-- About this task --
Every line below that has the string "foldl" needs to be copied.

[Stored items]
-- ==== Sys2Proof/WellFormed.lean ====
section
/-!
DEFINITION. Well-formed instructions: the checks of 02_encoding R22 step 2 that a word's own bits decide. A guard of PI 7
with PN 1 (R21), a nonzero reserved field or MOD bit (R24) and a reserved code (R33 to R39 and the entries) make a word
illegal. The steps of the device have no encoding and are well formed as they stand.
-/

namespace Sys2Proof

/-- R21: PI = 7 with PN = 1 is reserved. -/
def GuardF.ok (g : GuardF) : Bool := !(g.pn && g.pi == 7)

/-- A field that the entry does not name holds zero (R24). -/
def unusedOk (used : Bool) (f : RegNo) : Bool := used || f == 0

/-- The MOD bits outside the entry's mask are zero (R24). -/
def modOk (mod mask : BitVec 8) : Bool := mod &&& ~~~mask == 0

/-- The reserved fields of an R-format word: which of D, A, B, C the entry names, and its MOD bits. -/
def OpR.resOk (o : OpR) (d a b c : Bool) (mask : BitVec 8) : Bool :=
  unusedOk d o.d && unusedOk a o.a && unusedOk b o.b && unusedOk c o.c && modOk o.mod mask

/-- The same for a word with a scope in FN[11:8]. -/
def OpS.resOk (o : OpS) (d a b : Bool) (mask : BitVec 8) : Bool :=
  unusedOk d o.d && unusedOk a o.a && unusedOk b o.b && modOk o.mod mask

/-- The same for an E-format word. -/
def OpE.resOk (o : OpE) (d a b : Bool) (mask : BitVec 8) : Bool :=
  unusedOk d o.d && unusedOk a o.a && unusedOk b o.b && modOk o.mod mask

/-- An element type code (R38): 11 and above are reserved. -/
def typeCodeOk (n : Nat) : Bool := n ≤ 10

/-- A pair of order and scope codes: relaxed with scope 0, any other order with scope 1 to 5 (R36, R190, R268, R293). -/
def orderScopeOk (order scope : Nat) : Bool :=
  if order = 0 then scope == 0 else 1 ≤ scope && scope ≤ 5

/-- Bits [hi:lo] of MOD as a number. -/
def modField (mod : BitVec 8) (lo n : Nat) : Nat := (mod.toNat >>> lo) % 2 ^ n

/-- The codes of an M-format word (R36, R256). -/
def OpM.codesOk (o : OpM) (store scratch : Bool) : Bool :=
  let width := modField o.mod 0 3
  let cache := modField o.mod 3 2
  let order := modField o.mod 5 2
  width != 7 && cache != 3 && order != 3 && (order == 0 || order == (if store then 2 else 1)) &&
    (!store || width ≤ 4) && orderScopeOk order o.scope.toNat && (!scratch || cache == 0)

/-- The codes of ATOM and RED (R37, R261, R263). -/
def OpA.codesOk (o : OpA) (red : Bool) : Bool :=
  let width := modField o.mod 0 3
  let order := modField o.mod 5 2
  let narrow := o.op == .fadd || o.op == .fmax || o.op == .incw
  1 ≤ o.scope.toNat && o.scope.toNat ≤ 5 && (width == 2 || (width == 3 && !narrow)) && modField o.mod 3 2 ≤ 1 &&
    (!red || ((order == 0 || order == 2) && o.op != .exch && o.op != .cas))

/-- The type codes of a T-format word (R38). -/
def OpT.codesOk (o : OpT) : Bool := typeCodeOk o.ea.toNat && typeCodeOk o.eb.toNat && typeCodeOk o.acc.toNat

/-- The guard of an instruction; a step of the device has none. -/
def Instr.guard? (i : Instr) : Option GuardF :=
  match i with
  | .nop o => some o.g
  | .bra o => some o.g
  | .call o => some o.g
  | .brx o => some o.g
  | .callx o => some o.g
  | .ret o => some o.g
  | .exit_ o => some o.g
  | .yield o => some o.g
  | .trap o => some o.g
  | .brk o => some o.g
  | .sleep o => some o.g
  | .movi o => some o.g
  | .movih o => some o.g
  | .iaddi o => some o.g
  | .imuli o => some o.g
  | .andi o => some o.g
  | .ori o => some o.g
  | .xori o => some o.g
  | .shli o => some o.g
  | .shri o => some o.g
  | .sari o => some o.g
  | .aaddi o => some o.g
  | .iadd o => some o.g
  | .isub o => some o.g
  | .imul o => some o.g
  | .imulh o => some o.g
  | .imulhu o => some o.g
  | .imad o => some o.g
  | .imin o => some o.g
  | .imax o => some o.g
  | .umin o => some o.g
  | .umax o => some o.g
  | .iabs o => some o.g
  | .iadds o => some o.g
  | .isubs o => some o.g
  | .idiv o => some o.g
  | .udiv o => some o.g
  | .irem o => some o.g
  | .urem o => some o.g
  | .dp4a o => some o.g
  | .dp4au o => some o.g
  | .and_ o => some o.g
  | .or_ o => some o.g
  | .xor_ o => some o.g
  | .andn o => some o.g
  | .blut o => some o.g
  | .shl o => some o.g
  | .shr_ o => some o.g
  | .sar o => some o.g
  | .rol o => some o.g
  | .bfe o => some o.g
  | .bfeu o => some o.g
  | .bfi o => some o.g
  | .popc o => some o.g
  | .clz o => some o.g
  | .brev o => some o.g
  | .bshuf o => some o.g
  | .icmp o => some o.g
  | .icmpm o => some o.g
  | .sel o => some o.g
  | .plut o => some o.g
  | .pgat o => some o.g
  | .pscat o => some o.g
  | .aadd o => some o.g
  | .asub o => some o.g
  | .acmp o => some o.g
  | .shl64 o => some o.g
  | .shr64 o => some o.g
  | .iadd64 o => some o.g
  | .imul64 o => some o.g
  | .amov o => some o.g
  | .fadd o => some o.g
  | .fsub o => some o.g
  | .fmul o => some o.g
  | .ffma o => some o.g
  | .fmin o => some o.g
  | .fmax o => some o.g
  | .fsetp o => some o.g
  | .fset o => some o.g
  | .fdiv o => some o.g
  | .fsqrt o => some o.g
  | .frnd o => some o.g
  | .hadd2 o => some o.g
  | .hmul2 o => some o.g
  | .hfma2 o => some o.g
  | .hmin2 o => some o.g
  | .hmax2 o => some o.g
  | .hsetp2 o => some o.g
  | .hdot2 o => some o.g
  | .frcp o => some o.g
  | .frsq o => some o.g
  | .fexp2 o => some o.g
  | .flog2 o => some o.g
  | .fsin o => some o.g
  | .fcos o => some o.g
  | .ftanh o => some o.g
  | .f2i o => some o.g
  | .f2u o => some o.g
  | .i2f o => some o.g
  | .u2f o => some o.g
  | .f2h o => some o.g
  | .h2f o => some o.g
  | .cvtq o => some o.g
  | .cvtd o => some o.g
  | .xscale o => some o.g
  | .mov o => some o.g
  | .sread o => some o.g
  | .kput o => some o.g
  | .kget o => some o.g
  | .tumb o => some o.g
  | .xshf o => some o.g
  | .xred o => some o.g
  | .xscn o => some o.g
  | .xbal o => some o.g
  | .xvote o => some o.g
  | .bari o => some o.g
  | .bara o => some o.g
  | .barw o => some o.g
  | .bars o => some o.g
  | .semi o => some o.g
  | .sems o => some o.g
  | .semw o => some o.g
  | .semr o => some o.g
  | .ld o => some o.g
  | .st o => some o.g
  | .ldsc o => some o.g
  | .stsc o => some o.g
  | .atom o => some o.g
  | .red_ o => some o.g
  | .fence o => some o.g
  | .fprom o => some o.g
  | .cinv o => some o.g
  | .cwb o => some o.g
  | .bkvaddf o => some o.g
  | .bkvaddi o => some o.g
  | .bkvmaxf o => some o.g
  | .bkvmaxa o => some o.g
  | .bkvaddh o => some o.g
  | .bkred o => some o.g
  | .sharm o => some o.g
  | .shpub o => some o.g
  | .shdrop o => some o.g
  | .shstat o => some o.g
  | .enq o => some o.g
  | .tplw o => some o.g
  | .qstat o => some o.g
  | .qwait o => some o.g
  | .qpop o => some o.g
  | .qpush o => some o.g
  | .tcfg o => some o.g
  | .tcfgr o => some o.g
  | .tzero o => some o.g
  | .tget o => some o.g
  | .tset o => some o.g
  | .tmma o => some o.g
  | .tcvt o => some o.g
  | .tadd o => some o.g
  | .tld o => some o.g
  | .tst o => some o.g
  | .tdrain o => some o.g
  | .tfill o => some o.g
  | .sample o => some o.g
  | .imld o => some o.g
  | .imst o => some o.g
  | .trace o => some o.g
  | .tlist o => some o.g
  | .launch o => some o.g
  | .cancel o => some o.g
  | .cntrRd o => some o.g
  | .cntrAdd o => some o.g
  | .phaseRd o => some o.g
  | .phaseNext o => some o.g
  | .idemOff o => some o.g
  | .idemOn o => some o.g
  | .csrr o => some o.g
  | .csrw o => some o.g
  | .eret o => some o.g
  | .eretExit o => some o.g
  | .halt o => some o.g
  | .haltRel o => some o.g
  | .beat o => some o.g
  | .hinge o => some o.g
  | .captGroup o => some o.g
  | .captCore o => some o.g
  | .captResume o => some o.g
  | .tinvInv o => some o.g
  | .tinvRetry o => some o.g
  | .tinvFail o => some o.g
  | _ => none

--

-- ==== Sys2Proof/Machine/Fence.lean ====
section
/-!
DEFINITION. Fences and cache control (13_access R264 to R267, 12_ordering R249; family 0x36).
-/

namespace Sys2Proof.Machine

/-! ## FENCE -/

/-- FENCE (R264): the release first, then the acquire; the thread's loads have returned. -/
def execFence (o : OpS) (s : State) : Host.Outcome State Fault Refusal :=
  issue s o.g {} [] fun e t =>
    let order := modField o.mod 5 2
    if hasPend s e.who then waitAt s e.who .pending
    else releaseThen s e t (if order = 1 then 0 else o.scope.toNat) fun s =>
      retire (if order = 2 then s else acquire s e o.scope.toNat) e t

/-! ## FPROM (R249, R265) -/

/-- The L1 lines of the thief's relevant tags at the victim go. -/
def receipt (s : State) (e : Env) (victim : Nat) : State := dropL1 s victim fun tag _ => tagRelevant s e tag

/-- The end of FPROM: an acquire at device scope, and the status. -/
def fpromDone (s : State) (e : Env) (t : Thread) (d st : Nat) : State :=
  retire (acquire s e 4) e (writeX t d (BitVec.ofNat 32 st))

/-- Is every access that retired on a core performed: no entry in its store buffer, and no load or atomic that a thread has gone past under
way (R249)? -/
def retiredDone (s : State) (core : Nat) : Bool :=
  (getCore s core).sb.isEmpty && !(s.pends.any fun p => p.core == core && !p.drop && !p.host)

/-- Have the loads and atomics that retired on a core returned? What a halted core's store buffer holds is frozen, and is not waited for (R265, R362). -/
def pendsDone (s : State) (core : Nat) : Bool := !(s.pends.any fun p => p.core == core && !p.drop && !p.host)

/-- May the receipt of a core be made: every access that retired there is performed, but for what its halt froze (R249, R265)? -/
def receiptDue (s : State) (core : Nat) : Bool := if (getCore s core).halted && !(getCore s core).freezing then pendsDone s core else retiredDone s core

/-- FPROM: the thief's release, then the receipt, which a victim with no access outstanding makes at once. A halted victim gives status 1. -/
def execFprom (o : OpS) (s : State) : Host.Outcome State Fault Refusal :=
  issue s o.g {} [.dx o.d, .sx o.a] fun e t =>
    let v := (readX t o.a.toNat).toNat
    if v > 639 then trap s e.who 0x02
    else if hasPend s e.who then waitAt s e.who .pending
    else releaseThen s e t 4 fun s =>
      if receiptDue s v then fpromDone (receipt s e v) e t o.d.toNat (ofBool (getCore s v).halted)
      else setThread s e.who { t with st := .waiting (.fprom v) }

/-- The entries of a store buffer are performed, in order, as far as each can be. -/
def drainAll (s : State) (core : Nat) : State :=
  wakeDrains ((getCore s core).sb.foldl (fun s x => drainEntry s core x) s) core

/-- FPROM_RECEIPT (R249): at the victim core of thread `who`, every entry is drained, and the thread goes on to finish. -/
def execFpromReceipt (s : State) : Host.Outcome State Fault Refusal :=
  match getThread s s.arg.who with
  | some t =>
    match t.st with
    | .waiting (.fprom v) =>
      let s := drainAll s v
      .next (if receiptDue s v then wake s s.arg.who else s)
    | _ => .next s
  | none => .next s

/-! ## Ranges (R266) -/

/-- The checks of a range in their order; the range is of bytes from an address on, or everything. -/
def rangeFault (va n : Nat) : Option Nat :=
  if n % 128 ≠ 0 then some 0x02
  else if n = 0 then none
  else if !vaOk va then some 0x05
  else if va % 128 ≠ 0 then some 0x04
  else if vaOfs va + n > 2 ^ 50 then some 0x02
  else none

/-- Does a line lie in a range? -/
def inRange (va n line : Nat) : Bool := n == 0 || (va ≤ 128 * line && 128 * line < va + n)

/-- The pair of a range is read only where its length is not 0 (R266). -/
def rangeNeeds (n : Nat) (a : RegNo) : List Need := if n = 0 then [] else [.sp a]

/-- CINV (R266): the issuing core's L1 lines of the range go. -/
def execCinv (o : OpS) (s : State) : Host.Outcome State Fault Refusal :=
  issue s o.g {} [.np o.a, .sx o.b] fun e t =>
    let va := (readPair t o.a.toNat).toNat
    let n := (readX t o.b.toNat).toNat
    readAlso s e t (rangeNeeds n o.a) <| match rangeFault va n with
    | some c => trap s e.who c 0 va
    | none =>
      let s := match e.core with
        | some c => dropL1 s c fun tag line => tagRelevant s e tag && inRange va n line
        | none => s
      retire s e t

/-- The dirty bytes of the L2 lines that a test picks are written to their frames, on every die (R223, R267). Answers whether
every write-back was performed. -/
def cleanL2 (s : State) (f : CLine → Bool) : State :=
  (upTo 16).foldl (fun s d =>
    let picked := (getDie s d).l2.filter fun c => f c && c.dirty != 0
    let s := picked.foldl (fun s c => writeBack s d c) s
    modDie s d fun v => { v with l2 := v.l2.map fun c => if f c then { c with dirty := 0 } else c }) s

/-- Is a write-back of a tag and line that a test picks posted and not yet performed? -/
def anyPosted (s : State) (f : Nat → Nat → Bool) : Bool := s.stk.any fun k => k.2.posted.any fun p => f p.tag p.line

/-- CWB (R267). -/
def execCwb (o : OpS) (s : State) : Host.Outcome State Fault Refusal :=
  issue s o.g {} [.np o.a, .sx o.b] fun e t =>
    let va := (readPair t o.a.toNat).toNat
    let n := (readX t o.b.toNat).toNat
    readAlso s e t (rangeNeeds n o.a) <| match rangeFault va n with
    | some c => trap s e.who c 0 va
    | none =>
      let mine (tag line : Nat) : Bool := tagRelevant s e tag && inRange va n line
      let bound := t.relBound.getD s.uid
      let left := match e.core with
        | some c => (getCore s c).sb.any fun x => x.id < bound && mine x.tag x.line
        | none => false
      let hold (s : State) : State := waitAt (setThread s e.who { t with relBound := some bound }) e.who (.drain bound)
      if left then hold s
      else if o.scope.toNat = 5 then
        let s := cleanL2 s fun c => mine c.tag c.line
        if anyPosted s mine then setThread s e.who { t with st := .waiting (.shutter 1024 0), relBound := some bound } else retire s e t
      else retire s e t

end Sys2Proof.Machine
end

-- The answer --
  wakeDrains ((getCore s core).sb.foldl (fun s x => drainEntry s core x) s) core
  (upTo 16).foldl (fun s d =>
    let s := picked.foldl (fun s c => writeBack s d c) s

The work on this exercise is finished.